## WORK ITEM
Reproduce the section of the listing that begins at the line containing "found : List UnitRef" and finishes at the line containing "(Table 18.3). -/". Include both end lines and nothing beyond them.

## MATERIAL FOR THE TASK

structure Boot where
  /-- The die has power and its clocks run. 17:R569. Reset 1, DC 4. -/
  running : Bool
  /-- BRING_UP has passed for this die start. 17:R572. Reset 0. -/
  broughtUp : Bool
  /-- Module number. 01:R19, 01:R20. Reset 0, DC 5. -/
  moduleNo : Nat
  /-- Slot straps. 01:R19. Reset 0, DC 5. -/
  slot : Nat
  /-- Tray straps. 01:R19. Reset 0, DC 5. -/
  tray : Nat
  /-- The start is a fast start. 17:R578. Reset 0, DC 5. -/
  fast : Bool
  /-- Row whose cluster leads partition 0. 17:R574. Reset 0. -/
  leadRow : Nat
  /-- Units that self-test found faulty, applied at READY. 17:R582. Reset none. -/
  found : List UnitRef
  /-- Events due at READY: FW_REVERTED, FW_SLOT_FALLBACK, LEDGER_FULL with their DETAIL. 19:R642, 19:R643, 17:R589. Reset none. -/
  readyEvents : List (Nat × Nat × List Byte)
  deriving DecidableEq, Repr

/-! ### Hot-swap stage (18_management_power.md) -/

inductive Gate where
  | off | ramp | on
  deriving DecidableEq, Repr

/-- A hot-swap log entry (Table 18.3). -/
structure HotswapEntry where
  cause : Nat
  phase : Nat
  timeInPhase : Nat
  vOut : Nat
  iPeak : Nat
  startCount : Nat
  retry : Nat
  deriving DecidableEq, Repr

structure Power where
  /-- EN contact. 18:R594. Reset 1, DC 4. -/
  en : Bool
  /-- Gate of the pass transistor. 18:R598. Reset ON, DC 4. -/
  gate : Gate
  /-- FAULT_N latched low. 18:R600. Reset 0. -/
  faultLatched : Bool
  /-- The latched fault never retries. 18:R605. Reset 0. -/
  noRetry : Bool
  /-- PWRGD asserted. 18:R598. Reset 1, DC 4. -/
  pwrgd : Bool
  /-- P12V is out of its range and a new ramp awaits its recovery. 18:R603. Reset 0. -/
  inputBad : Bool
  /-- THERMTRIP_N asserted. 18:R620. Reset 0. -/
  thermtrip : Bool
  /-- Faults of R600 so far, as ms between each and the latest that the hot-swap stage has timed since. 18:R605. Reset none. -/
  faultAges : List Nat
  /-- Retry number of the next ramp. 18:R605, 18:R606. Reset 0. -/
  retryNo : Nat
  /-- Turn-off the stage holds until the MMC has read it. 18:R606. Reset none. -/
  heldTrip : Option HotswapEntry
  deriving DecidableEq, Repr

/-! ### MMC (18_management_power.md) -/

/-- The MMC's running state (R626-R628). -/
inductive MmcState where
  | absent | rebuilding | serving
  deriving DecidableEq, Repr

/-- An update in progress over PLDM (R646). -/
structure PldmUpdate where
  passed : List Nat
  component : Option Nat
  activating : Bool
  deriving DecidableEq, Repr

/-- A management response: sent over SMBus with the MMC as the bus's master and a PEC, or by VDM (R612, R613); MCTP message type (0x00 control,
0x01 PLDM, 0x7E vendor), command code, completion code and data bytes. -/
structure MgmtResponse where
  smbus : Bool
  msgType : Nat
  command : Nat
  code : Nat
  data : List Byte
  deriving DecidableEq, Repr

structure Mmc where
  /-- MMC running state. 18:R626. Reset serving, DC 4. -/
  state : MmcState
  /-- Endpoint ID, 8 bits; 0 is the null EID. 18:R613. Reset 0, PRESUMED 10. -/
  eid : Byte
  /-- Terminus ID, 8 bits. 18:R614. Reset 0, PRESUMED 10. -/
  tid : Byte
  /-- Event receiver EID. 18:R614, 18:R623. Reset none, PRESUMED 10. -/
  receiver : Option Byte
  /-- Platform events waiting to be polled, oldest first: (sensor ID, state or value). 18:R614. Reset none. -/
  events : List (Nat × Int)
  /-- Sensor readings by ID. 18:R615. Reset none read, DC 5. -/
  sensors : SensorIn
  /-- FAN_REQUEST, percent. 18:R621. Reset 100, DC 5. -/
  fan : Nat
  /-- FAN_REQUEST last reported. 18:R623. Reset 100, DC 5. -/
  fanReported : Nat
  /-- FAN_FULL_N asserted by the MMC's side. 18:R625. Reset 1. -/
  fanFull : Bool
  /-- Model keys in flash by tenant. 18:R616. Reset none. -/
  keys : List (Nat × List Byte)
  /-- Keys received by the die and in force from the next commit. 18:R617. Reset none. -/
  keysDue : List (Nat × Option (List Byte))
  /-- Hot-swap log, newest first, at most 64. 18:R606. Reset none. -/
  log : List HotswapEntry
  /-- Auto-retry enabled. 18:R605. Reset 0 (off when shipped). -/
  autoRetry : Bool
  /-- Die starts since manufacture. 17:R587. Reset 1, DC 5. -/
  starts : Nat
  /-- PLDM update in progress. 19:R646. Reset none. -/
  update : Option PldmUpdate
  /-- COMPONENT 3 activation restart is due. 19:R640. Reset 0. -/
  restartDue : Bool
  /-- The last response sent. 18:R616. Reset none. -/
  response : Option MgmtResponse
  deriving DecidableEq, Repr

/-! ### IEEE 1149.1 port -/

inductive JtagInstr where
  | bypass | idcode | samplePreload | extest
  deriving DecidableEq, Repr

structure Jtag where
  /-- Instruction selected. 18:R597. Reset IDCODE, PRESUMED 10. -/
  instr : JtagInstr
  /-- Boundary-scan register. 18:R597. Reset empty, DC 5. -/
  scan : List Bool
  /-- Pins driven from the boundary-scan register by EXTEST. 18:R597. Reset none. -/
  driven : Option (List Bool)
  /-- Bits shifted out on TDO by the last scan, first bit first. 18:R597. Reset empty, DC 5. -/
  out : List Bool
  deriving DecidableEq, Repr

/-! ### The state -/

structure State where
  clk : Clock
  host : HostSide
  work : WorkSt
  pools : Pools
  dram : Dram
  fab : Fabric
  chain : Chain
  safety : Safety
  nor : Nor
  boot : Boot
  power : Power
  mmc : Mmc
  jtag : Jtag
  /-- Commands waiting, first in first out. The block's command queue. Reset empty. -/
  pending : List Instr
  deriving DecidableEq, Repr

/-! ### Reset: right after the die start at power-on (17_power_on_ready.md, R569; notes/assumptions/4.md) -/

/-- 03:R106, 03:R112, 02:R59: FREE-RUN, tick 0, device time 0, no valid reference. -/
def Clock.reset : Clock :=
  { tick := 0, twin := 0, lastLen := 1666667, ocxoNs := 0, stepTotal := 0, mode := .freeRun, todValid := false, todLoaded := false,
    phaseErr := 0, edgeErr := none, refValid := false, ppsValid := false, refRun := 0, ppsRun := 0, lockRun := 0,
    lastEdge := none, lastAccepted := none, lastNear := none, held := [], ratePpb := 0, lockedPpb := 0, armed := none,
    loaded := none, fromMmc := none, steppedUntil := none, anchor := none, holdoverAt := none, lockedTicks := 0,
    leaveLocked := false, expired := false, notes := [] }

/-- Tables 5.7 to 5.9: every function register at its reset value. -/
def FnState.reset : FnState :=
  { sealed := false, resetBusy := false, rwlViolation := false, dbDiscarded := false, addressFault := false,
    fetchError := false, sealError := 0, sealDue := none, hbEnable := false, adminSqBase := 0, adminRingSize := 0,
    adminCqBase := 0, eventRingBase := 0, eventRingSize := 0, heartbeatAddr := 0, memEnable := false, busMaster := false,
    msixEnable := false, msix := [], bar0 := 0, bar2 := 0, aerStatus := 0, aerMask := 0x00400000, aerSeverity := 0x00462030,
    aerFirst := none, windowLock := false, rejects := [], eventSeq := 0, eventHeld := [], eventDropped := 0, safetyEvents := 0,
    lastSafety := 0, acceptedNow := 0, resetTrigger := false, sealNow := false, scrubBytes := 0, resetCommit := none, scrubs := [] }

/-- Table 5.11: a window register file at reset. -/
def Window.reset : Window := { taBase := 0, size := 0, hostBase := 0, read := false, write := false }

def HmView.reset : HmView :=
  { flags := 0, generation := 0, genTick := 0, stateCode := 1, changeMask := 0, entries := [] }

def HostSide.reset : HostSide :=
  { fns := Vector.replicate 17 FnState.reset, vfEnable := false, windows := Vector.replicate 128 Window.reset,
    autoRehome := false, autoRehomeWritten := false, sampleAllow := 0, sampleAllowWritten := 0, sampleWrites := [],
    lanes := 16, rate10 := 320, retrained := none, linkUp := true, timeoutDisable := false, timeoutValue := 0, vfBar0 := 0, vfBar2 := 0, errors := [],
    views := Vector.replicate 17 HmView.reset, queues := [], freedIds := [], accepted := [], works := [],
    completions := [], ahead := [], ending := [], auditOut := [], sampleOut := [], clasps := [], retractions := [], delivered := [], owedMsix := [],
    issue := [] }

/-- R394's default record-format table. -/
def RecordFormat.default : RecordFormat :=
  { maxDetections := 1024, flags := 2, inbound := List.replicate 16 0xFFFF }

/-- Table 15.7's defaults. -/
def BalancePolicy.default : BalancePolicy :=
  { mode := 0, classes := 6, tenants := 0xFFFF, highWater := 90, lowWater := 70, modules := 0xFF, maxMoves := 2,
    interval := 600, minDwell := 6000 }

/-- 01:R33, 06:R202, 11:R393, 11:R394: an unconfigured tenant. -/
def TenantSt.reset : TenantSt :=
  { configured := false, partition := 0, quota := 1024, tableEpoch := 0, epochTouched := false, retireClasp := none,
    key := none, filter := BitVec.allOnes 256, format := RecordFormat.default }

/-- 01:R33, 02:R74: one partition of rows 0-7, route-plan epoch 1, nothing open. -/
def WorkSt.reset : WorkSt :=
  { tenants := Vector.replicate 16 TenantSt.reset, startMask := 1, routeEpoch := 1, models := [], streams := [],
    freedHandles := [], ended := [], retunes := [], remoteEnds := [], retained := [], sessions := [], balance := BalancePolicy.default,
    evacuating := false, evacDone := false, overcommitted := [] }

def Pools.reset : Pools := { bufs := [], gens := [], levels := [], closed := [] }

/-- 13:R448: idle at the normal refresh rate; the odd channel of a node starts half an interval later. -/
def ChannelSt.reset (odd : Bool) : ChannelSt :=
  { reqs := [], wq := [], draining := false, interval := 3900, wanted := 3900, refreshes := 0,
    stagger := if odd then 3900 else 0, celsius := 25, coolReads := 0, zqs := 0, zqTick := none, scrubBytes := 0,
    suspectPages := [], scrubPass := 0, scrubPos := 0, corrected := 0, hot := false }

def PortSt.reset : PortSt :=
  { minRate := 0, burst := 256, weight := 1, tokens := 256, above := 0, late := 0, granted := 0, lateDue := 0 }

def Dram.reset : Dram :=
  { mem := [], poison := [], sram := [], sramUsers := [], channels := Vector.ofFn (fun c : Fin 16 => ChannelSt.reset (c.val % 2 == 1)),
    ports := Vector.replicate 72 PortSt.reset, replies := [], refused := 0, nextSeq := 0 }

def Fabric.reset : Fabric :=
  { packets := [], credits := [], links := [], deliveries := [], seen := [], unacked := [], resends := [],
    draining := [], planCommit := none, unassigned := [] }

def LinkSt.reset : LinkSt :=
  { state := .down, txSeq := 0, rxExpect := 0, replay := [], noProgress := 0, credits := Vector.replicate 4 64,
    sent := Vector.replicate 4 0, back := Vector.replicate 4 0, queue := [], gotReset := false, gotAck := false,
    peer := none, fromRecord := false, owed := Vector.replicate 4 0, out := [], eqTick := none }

## RESPONSE
  found : List UnitRef
  /-- Events due at READY: FW_REVERTED, FW_SLOT_FALLBACK, LEDGER_FULL with their DETAIL. 19:R642, 19:R643, 17:R589. Reset none. -/
  readyEvents : List (Nat × Nat × List Byte)
  deriving DecidableEq, Repr

/-! ### Hot-swap stage (18_management_power.md) -/

inductive Gate where
  | off | ramp | on
  deriving DecidableEq, Repr

/-- A hot-swap log entry (Table 18.3). -/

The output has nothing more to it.